NEWTOWN, Conn. -- The success of the Siemens SGT-8000H family of gas turbines in the current environment of overcapacity, depressed prices, and large inventories of unsold or underutilized units must be a significant relief for Siemens. The company has made no secret of the fact that it is finding the current market an exceptionally difficult one, as it struggles to hit its sales and profitability targets.
It is significant that every combined-cycle power plant currently being projected envisions a choice between the MHPS 501/701JAC, the SGT-8000H, and the GE 9HA. Of these three, 2018 saw the MHPS product achieve the most significant results in both technical and sales terms. This highlights the severity of the problems facing both GE and Siemens.

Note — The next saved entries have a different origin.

theorem expelledTick_touch {s : State} (h_runs : W.runs = true) (h_frame : W.frame = true) (h_tiles : W.tiles = true) (h_arrays : W.arrays = true) (h_ops : W.ops = true) (h_hbm : W.hbm = true) (h_tileMem : W.tileMem = true) (h_upd : W.upd = true) (h_wire : W.wire = true) (h_plan : W.plan = true) (h_lakes : W.lakes = true) (h_pin : W.pin = true) (hs : ChangesOnly W s₀ s) :
    ChangesOnly W s₀ (expelledTick s) := by
  unfold expelledTick
  repeat' first
    | with_reducible assumption
    | fail_if_no_progress (with_reducible refine touch_mk ?_ ⟨rfl, rfl, fun _ => rfl, fun _ => rfl, fun _ => rfl, fun _ => rfl, fun _ => rfl, fun _ => rfl, fun _ => rfl, fun _ => rfl, fun _ => rfl, fun _ => rfl, fun _ => rfl, fun _ => rfl, fun _ => rfl, fun _ => rfl, fun _ => rfl, fun _ => rfl, fun _ => rfl, fun _ => rfl, fun _ => rfl, fun _ => rfl, fun _ => rfl, fun _ => rfl, fun _ => rfl, off_of_on h_pin, fun _ => rfl, fun _ => rfl, fun _ => rfl, fun _ => rfl, fun _ => rfl, fun _ => rfl, fun _ => rfl⟩)
    | with_reducible refine removeRails_touch h_runs h_frame h_tiles h_arrays h_ops h_hbm h_tileMem h_upd h_wire h_plan h_lakes h_pin ?_
    | with_reducible refine touch_ite (fun _ => ?_) (fun _ => ?_)

theorem arraysTick_touch {s : State} {t : Nat} (h_arrays : W.arrays = true) (hs : ChangesOnly W s₀ s) :
    ChangesOnly W s₀ (arraysTick s t) := by
  unfold arraysTick
  repeat' first
    | with_reducible assumption
    | with_reducible refine arrayTick_touch h_arrays ?_
    | with_reducible refine touch_foldl ?_ (fun _ _ _ => ?_)

theorem validTick_touch {s : State} {t : Nat} (h_arrays : W.arrays = true) (hs : ChangesOnly W s₀ s) :
    ChangesOnly W s₀ (validTick s t) := by
  unfold validTick
  repeat' first
    | with_reducible assumption
    | with_reducible refine arrayTick_touch h_arrays ?_
    | with_reducible refine touch_foldl ?_ (fun _ _ _ => ?_)

theorem tilesTick_touch {s : State} (h_tiles : W.tiles = true) (hs : ChangesOnly W s₀ s) :
    ChangesOnly W s₀ (tilesTick s) := by
  unfold tilesTick
  repeat' first
    | with_reducible assumption
    | fail_if_no_progress (with_reducible refine touch_mk ?_ ⟨rfl, rfl, fun _ => rfl, fun _ => rfl, fun _ => rfl, fun _ => rfl, fun _ => rfl, fun _ => rfl, off_of_on h_tiles, fun _ => rfl, fun _ => rfl, fun _ => rfl, fun _ => rfl, fun _ => rfl, fun _ => rfl, fun _ => rfl, fun _ => rfl, fun _ => rfl, fun _ => rfl, fun _ => rfl, fun _ => rfl, fun _ => rfl, fun _ => rfl, fun _ => rfl, fun _ => rfl, fun _ => rfl, fun _ => rfl, fun _ => rfl, fun _ => rfl, fun _ => rfl, fun _ => rfl, fun _ => rfl, fun _ => rfl⟩)

theorem timerTick_touch {s : State} (h_sync : W.sync = true) (h_traffic : W.traffic = true) (h_ev : W.ev = true) (h_outbox : W.outbox = true) (hs : ChangesOnly W s₀ s) :
    ChangesOnly W s₀ (timerTick s) := by
  unfold timerTick
  repeat' first
    | with_reducible assumption
    | fail_if_no_progress (with_reducible refine touch_mk ?_ ⟨rfl, rfl, fun _ => rfl, fun _ => rfl, fun _ => rfl, fun _ => rfl, fun _ => rfl, fun _ => rfl, fun _ => rfl, fun _ => rfl, fun _ => rfl, fun _ => rfl, fun _ => rfl, fun _ => rfl, fun _ => rfl, fun _ => rfl, fun _ => rfl, fun _ => rfl, off_of_on h_sync, fun _ => rfl, fun _ => rfl, fun _ => rfl, fun _ => rfl, fun _ => rfl, fun _ => rfl, fun _ => rfl, fun _ => rfl, fun _ => rfl, fun _ => rfl, fun _ => rfl, fun _ => rfl, fun _ => rfl, fun _ => rfl⟩)
    | with_reducible refine raise_touch h_traffic h_ev h_outbox ?_
    | with_reducible refine touch_ite (fun _ => ?_) (fun _ => ?_)
    | split

theorem frameTick_touch {s : State} {i : TickInputs} (h_cycle : W.cycle = true) (h_runs : W.runs = true) (h_holds : W.holds = true) (h_frame : W.frame = true) (h_led : W.led = true) (h_tiles : W.tiles = true) (h_arrays : W.arrays = true) (h_ops : W.ops = true) (h_hbm : W.hbm = true) (h_tileMem : W.tileMem = true) (h_host : W.host = true) (h_upd : W.upd = true) (h_num : W.num = true) (h_wire : W.wire = true) (h_sync : W.sync = true) (h_plan : W.plan = true) (h_lakes : W.lakes = true) (h_pow : W.pow = true) (h_aom : W.aom = true) (h_traffic : W.traffic = true) (h_cnt : W.cnt = true) (h_pin : W.pin = true) (h_ctx : W.ctx = true) (h_ev : W.ev = true) (h_hl : W.hl = true) (h_outbox : W.outbox = true) (h_mail : W.mail = true) (h_settings : W.settings = true) (hs : ChangesOnly W s₀ s) :
    ChangesOnly W s₀ (frameTick s i) := by
  unfold frameTick
  repeat' first
    | with_reducible assumption
    | with_reducible refine advanceCounter_touch h_cycle h_frame ?_
    | with_reducible refine endFrame_touch h_frame ?_
    | with_reducible refine telemetryTick_touch h_wire h_traffic h_cnt h_ev h_outbox h_mail h_settings ?_
    | with_reducible refine filtersTick_touch h_aom ?_
    | with_reducible refine timerTick_touch h_sync h_traffic h_ev h_outbox ?_
    | with_reducible refine tempTick_touch h_tiles h_traffic h_ev h_outbox ?_
    | with_reducible refine contextsTick_touch h_hbm h_wire h_traffic h_ctx h_ev h_outbox h_mail ?_
    | with_reducible refine landedTick_touch h_hbm h_host h_wire h_traffic h_ev h_outbox h_mail ?_
    | with_reducible refine expelledTick_touch h_runs h_frame h_tiles h_arrays h_ops h_hbm h_tileMem h_upd h_wire h_plan h_lakes h_pin ?_
    | with_reducible refine expelTick_touch h_runs h_frame h_tiles h_arrays h_ops h_hbm h_tileMem h_upd h_num h_wire h_sync h_plan h_lakes h_traffic h_pin h_ev h_outbox ?_
    | with_reducible refine spanTick_touch h_frame h_plan ?_
    | with_reducible refine mordantTick_touch h_tiles h_arrays h_tileMem h_plan h_traffic h_ev h_outbox ?_
    | with_reducible refine tilesTick_touch h_tiles ?_
    | with_reducible refine visitTick_touch h_tiles h_traffic h_ev h_hl h_outbox ?_
    | with_reducible refine arraysTick_touch h_arrays ?_
    | with_reducible refine validTick_touch h_arrays ?_
    | with_reducible refine planTick_touch h_runs h_holds h_frame h_led h_tiles h_arrays h_ops h_hbm h_tileMem h_upd h_num h_wire h_sync h_plan h_lakes h_traffic h_ctx h_ev h_hl h_outbox h_mail h_settings ?_
    | with_reducible refine powerTick_touch h_frame h_tiles h_pow h_traffic h_ev h_outbox ?_
    | with_reducible refine lakesTick_touch h_runs h_sync h_lakes h_traffic h_ev h_hl h_outbox ?_
    | with_reducible refine linksTick_touch h_wire h_traffic h_ev h_outbox ?_
    | with_reducible refine rewritePage_touch h_frame ?_
    | with_reducible refine compareTick_touch h_arrays h_traffic h_ev h_hl h_outbox ?_
    | with_reducible refine norTick_touch h_traffic h_ev h_hl h_outbox ?_

theorem execFrameTick_touch {i : TickInputs} {s : State} (h_cycle : W.cycle = true) (h_runs : W.runs = true) (h_holds : W.holds = true) (h_frame : W.frame = true) (h_led : W.led = true) (h_tiles : W.tiles = true) (h_arrays : W.arrays = true) (h_ops : W.ops = true) (h_hbm : W.hbm = true) (h_tileMem : W.tileMem = true) (h_host : W.host = true) (h_upd : W.upd = true) (h_num : W.num = true) (h_wire : W.wire = true) (h_sync : W.sync = true) (h_plan : W.plan = true) (h_lakes : W.lakes = true) (h_pow : W.pow = true) (h_aom : W.aom = true) (h_traffic : W.traffic = true) (h_cnt : W.cnt = true) (h_pin : W.pin = true) (h_ctx : W.ctx = true) (h_ev : W.ev = true) (h_hl : W.hl = true) (h_outbox : W.outbox = true) (h_mail : W.mail = true) (h_settings : W.settings = true) (hs : ChangesOnly W s₀ s) :
    TouchR W s₀ (execFrameTick i s) := by
  unfold execFrameTick
  repeat' first
    | with_reducible assumption
    | with_reducible refine touchR_next ?_
    | with_reducible refine frameTick_touch h_cycle h_runs h_holds h_frame h_led h_tiles h_arrays h_ops h_hbm h_tileMem h_host h_upd h_num h_wire h_sync h_plan h_lakes h_pow h_aom h_traffic h_cnt h_pin h_ctx h_ev h_hl h_outbox h_mail h_settings ?_
    | with_reducible refine touch_ite (fun _ => ?_) (fun _ => ?_)

end Sys2Proof.Machine
end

However, as the situation is fluid, this can easily change. One very interesting feature of the Lordstown Energy Center contract is that Siemens took a 27 percent share in the investment and equity of the facility. This was probably a major factor in winning that highly critical order. Other companies will undoubtedly observe this tactic at work and attempt to emulate it.
The Egyptian order gave Siemens dominance in the short term, but the successful 2018 sales record of MHPS has put that group in the driver's seat - at least, again, in the short term. From a meta-forecast point of view, sales of Siemens, GE, and Mitsubishi are likely to be running almost level in the medium and long term.